BEGIN RECORDS FOR THE EXERCISE

-- ==== Sys2Proof/Laws/KeepsLight.lean ====
section
/-!
SUPPORT. What every operation of Machine/Light.lean keeps (Laws/Keeps.lean).
-/
namespace Sys2Proof.Machine

set_option Elab.async false
set_option linter.all false

theorem execBankMonitorSample_keeps {s₀ s : State} (h : Keeps s₀ s) (b : BankIx) (output : Nat) (lineMin : Nat) (biasAtLimit : Bool) (now : Nat) :
    KeepsO s₀ (execBankMonitorSample b output lineMin biasAtLimit now s) := by
  unfold execBankMonitorSample
  repeat'
    first
      | with_reducible assumption
      | intro _
      | with_reducible apply KeepsO.next
      | exact KeepsO.fault _
      | with_reducible apply KeepsOpt.some
      | exact KeepsOpt.none
      | with_reducible apply KeepsO.ite
      | with_reducible apply KeepsOpt.ite
      | with_reducible apply Keeps.ite
      | with_reducible apply State.at__keeps
      | with_reducible apply State.output_keeps
      | with_reducible apply State.modBank_keeps
      | with_reducible apply State.bankFault_keeps
      | with_reducible apply State.idleBankFault_keeps
      | extract_lets
      | split
      | (dsimp +zetaDelta only; split)
      | with_reducible apply Keeps.mkU

theorem execLightHoldStart_keeps {s₀ s : State} (h : Keeps s₀ s) (now : Nat) :
    KeepsO s₀ (execLightHoldStart now s) := by
  unfold execLightHoldStart
  repeat'
    first
      | with_reducible assumption
      | intro _
      | with_reducible apply KeepsO.next
      | exact KeepsO.fault _
      | with_reducible apply KeepsOpt.some
      | exact KeepsOpt.none
      | with_reducible apply KeepsO.ite
      | with_reducible apply KeepsOpt.ite
      | with_reducible apply Keeps.ite
      | with_reducible apply State.at__keeps
      | extract_lets
      | split
      | (dsimp +zetaDelta only; split)
      | with_reducible apply Keeps.mkU

theorem execLightHoldEnd_keeps {s₀ s : State} (h : Keeps s₀ s) (now : Nat) :
    KeepsO s₀ (execLightHoldEnd now s) := by
  unfold execLightHoldEnd
  repeat'
    first
      | with_reducible assumption
      | intro _
      | with_reducible apply KeepsO.next
      | exact KeepsO.fault _
      | with_reducible apply KeepsOpt.some
      | exact KeepsOpt.none
      | with_reducible apply KeepsO.ite
      | with_reducible apply KeepsOpt.ite
      | with_reducible apply Keeps.ite
      | with_reducible apply State.at__keeps
      | with_reducible apply State.announceAll_keeps
      | extract_lets
      | split
      | (dsimp +zetaDelta only; split)
      | with_reducible apply Keeps.mkU

theorem State.wearSwap_keeps {s₀ s : State} (h : Keeps s₀ s) (b : Nat) (feed : Nat) (n : Nat) :
    Keeps s₀ (State.wearSwap s b feed n) := by
  unfold State.wearSwap
  repeat'
    first
      | with_reducible assumption
      | intro _
      | with_reducible apply Keeps.ite
      | with_reducible apply State.modBank_keeps
      | with_reducible apply State.takeSpare_keeps
      | with_reducible apply State.takeBank_keeps
      | with_reducible apply State.addDefect_keeps
      | with_reducible apply State.notice0_keeps
      | with_reducible apply State.startSwap_keeps
      | with_reducible apply State.underSwap_keeps
      | extract_lets
      | split
      | (dsimp +zetaDelta only; split)
      | with_reducible apply Keeps.mkU

theorem State.retuned_keeps {s₀ s : State} (h : Keeps s₀ s) (b : Nat) (feed : Nat) :
    Keeps s₀ (State.retuned s b feed) := by
  unfold State.retuned
  repeat'
    first
      | with_reducible assumption
      | intro _
      | with_reducible apply Keeps.ite
      | extract_lets
      | split
      | (dsimp +zetaDelta only; split)
      | with_reducible apply Keeps.mkU

theorem execBankWearSwap_keeps {s₀ s : State} (h : Keeps s₀ s) (b : BankIx) (now : Nat) :
    KeepsO s₀ (execBankWearSwap b now s) := by
  unfold execBankWearSwap
  repeat'
    first
      | with_reducible assumption
      | intro _
      | with_reducible apply KeepsO.next
      | exact KeepsO.fault _
      | with_reducible apply KeepsOpt.some
      | exact KeepsOpt.none
      | with_reducible apply KeepsO.ite
      | with_reducible apply KeepsOpt.ite
      | with_reducible apply Keeps.ite
      | with_reducible apply State.at__keeps
      | with_reducible apply State.retuned_keeps
      | with_reducible apply State.modBank_keeps
      | with_reducible apply State.wearSwap_keeps
      | extract_lets
      | split
      | (dsimp +zetaDelta only; split)
      | with_reducible apply Keeps.mkU

theorem execRingLock_keeps {s₀ s : State} (h : Keeps s₀ s) (p : PortIx) (pos : PosIx) (detunePm : Nat) (atEnd : Bool) :
    KeepsO s₀ (execRingLock p pos detunePm atEnd s) := by
  unfold execRingLock
  repeat'
    first
      | with_reducible assumption
      | intro _
      | with_reducible apply KeepsO.next
      | exact KeepsO.fault _
      | with_reducible apply KeepsOpt.some
      | exact KeepsOpt.none
      | with_reducible apply KeepsO.ite
      | with_reducible apply KeepsOpt.ite
      | with_reducible apply Keeps.ite
      | with_reducible apply State.modPort_keeps
      | with_reducible apply State.ringFails_keeps
      | extract_lets
      | split
      | (dsimp +zetaDelta only; split)
      | with_reducible apply Keeps.mkU

theorem State.beginSweep_keeps {s₀ s : State} (h : Keeps s₀ s) (p : Nat) (pos : Nat) (spare : Option Nat) :
    Keeps s₀ (State.beginSweep s p pos spare) := by
  unfold State.beginSweep
  repeat'
    first
      | with_reducible assumption
      | intro _
      | with_reducible apply Keeps.ite
      | with_reducible apply State.modPort_keeps
      | extract_lets
      | split
      | (dsimp +zetaDelta only; split)
      | with_reducible apply Keeps.mkU

theorem State.moveToStandIn_keeps {s₀ s : State} (h : Keeps s₀ s) (p : Nat) (pos : Nat) (i : Nat) :
    Keeps s₀ (State.moveToStandIn s p pos i) := by
  unfold State.moveToStandIn
  repeat'
    first
      | with_reducible assumption
      | intro _
      | with_reducible apply Keeps.ite
      | with_reducible apply State.modPort_keeps
      | with_reducible apply State.announceMap_keeps
      | with_reducible apply State.beginSweep_keeps
      | extract_lets
      | split
      | (dsimp +zetaDelta only; split)
      | with_reducible apply Keeps.mkU

theorem execChannelSweep_keeps {s₀ s : State} (h : Keeps s₀ s) (p : PortIx) (now : Nat) :
    KeepsO s₀ (execChannelSweep p now s) := by
  unfold execChannelSweep
  repeat'
    first
      | with_reducible assumption
      | intro _
      | with_reducible apply KeepsO.next
      | exact KeepsO.fault _
      | with_reducible apply KeepsOpt.some
      | exact KeepsOpt.none
      | with_reducible apply KeepsO.ite
      | with_reducible apply KeepsOpt.ite
      | with_reducible apply Keeps.ite
      | with_reducible apply State.at__keeps
      | with_reducible apply State.beginSweep_keeps
      | with_reducible apply State.moveToStandIn_keeps
      | extract_lets
      | split
      | (dsimp +zetaDelta only; split)
      | with_reducible apply Keeps.mkU

theorem execChannelSweepEnd_keeps {s₀ s : State} (h : Keeps s₀ s) (p : PortIx) (heaterOver : Bool) (now : Nat) :
    KeepsO s₀ (execChannelSweepEnd p heaterOver now s) := by
  unfold execChannelSweepEnd
  repeat'
    first
      | with_reducible assumption
      | intro _
      | with_reducible apply KeepsO.next
      | exact KeepsO.fault _
      | with_reducible apply KeepsOpt.some
      | exact KeepsOpt.none
      | with_reducible apply KeepsO.ite
      | with_reducible apply KeepsOpt.ite
      | with_reducible apply Keeps.ite
      | with_reducible apply State.at__keeps
      | with_reducible apply State.modPort_keeps
      | with_reducible apply State.announceMap_keeps
      | with_reducible apply State.ringFails_keeps
      | extract_lets
      | split
      | (dsimp +zetaDelta only; split)
      | with_reducible apply Keeps.mkU

theorem execTuningStarved_keeps {s₀ s : State} (h : Keeps s₀ s) (p : PortIx) (now : Nat) :
    KeepsO s₀ (execTuningStarved p now s) := by
  unfold execTuningStarved
  repeat'
    first
      | with_reducible assumption
      | intro _
      | with_reducible apply KeepsO.next
      | exact KeepsO.fault _
      | with_reducible apply KeepsOpt.some
      | exact KeepsOpt.none
      | with_reducible apply KeepsO.ite
      | with_reducible apply KeepsOpt.ite
      | with_reducible apply Keeps.ite
      | with_reducible apply State.at__keeps
      | with_reducible apply State.noticeTurf_keeps
      | with_reducible apply State.modPort_keeps
      | with_reducible apply Keeps.foldl
      | with_reducible apply Keeps.foldl_fst
      | with_reducible apply Keeps.foldl_snd
      | extract_lets
      | split
      | (dsimp +zetaDelta only; split)
      | with_reducible apply Keeps.mkU

theorem execSetTuningGapGap_keeps {s₀ s : State} (h : Keeps s₀ s) (q : QueueIx) (slot : SlotIx) :
    KeepsO s₀ (execSetTuningGapGap q slot s) := by
  unfold execSetTuningGapGap
  repeat'
    first
      | with_reducible assumption
      | intro _
      | with_reducible apply KeepsO.next
      | exact KeepsO.fault _
      | with_reducible apply KeepsOpt.some
      | exact KeepsOpt.none
      | with_reducible apply KeepsO.ite
      | with_reducible apply KeepsOpt.ite
      | with_reducible apply Keeps.ite
      | with_reducible apply State.withCmd_keeps
      | with_reducible apply State.fail_keeps
      | extract_lets
      | split
      | (dsimp +zetaDelta only; split)
      | with_reducible apply Keeps.mkU

theorem execSetTuningGapAccept_keeps {s₀ s : State} (h : Keeps s₀ s) (q : QueueIx) (slot : SlotIx) :
    KeepsO s₀ (execSetTuningGapAccept q slot s) := by
  unfold execSetTuningGapAccept
  repeat'
    first
      | with_reducible assumption
      | intro _
      | with_reducible apply KeepsO.next
      | exact KeepsO.fault _
      | with_reducible apply KeepsOpt.some
      | exact KeepsOpt.none
      | with_reducible apply KeepsO.ite
      | with_reducible apply KeepsOpt.ite
      | with_reducible apply Keeps.ite
      | with_reducible apply State.withCmd_keeps
      | with_reducible apply State.fail_keeps
      | with_reducible apply State.done_keeps
      | extract_lets
      | split
      | (dsimp +zetaDelta only; split)
      | with_reducible apply Keeps.mkU

theorem execSetTuningGapHold_keeps {s₀ s : State} (h : Keeps s₀ s) (q : QueueIx) (slot : SlotIx) :
    KeepsO s₀ (execSetTuningGapHold q slot s) := by
  unfold execSetTuningGapHold
  repeat'
    first
      | with_reducible assumption
      | intro _
      | with_reducible apply KeepsO.next
      | exact KeepsO.fault _
      | with_reducible apply KeepsOpt.some
      | exact KeepsOpt.none
      | with_reducible apply KeepsO.ite
      | with_reducible apply KeepsOpt.ite
      | with_reducible apply Keeps.ite
      | with_reducible apply State.withCmd_keeps
      | with_reducible apply State.fail_keeps
      | extract_lets
      | split
      | (dsimp +zetaDelta only; split)
      | with_reducible apply Keeps.mkU

theorem execTuningGapEnd_keeps {s₀ s : State} (h : Keeps s₀ s) (t : TurfIx) (now : Nat) :
    KeepsO s₀ (execTuningGapEnd t now s) := by
  unfold execTuningGapEnd
  repeat'
    first
      | with_reducible assumption
      | intro _
      | with_reducible apply KeepsO.next
      | exact KeepsO.fault _
      | with_reducible apply KeepsOpt.some
      | exact KeepsOpt.none
      | with_reducible apply KeepsO.ite
      | with_reducible apply KeepsOpt.ite
      | with_reducible apply Keeps.ite
      | with_reducible apply State.at__keeps
      | with_reducible apply State.gapCovers_keeps
      | with_reducible apply State.completeAt_keeps
      | extract_lets
      | split
      | (dsimp +zetaDelta only; split)
      | with_reducible apply Keeps.mkU

theorem execTuningHoldStart_keeps {s₀ s : State} (h : Keeps s₀ s) (now : Nat) :
    KeepsO s₀ (execTuningHoldStart now s) := by
  unfold execTuningHoldStart
  repeat'
    first
      | with_reducible assumption
      | intro _
      | with_reducible apply KeepsO.next
      | exact KeepsO.fault _
      | with_reducible apply KeepsOpt.some
      | exact KeepsOpt.none
      | with_reducible apply KeepsO.ite
      | with_reducible apply KeepsOpt.ite
      | with_reducible apply Keeps.ite
      | with_reducible apply State.at__keeps
      | extract_lets
      | split
      | (dsimp +zetaDelta only; split)
      | with_reducible apply Keeps.mkU

theorem execTuningHoldEnd_keeps {s₀ s : State} (h : Keeps s₀ s) (now : Nat) :
    KeepsO s₀ (execTuningHoldEnd now s) := by
  unfold execTuningHoldEnd
  repeat'
    first
      | with_reducible assumption
      | intro _
      | with_reducible apply KeepsO.next
      | exact KeepsO.fault _
      | with_reducible apply KeepsOpt.some
      | exact KeepsOpt.none
      | with_reducible apply KeepsO.ite
      | with_reducible apply KeepsOpt.ite
      | with_reducible apply Keeps.ite
      | with_reducible apply State.at__keeps
      | with_reducible apply State.startTimers_keeps
      | with_reducible apply State.completeAt_keeps
      | with_reducible apply Keeps.foldl
      | with_reducible apply Keeps.foldl_fst
      | with_reducible apply Keeps.foldl_snd
      | extract_lets
      | split
      | (dsimp +zetaDelta only; split)
      | with_reducible apply Keeps.mkU

theorem State.laneOut_keeps {s₀ s : State} (h : Keeps s₀ s) (f : Nat) (g : Nat) (pos : Nat) (substituted : Bool) :
    Keeps s₀ (State.laneOut s f g pos substituted) := by
  unfold State.laneOut
  repeat'
    first
      | with_reducible assumption
      | intro _
      | with_reducible apply Keeps.ite
      | with_reducible apply State.wantMap_keeps
      | extract_lets
      | split
      | (dsimp +zetaDelta only; split)
      | with_reducible apply Keeps.mkU

theorem State.replaceLane_keeps {s₀ s : State} (h : Keeps s₀ s) (f : Nat) (g : Nat) (pos : Nat) (origin : Nat) :
    Keeps s₀ (State.replaceLane s f g pos origin) := by
  unfold State.replaceLane
  repeat'
    first
      | with_reducible assumption
      | intro _
      | with_reducible apply Keeps.ite
      | with_reducible apply State.takeSpare_keeps
      | with_reducible apply State.replaced_keeps
      | with_reducible apply State.laneOut_keeps
      | extract_lets
      | split
      | (dsimp +zetaDelta only; split)
      | with_reducible apply Keeps.mkU

theorem execQualityWindow_keeps {s₀ s : State} (h : Keeps s₀ s) (f : FibreIx) (group : Fin 2) (bad : List PosIx) :
    KeepsO s₀ (execQualityWindow f group bad s) := by
  unfold execQualityWindow
  repeat'
    first
      | with_reducible assumption
      | intro _
      | with_reducible apply KeepsO.next
      | exact KeepsO.fault _
      | with_reducible apply KeepsOpt.some
      | exact KeepsOpt.none
      | with_reducible apply KeepsO.ite
      | with_reducible apply KeepsOpt.ite
      | with_reducible apply Keeps.ite
      | with_reducible apply State.modPort_keeps
      | with_reducible apply State.replaceLane_keeps
      | with_reducible apply Keeps.foldl
      | with_reducible apply Keeps.foldl_fst
      | with_reducible apply Keeps.foldl_snd
      | extract_lets
      | split
      | (dsimp +zetaDelta only; split)
      | with_reducible apply Keeps.mkU

end Sys2Proof.Machine
end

END RECORDS FOR THE EXERCISE

From the first line of the data above through the line containing "KeepsO s₀ (execBankMonitorSample", repeat each line exactly, and add nothing.

OUTPUT FOR THIS EXERCISE ::
-- ==== Sys2Proof/Laws/KeepsLight.lean ====
section
/-!
SUPPORT. What every operation of Machine/Light.lean keeps (Laws/Keeps.lean).
-/
namespace Sys2Proof.Machine

set_option Elab.async false
set_option linter.all false

theorem execBankMonitorSample_keeps {s₀ s : State} (h : Keeps s₀ s) (b : BankIx) (output : Nat) (lineMin : Nat) (biasAtLimit : Bool) (now : Nat) :
    KeepsO s₀ (execBankMonitorSample b output lineMin biasAtLimit now s) := by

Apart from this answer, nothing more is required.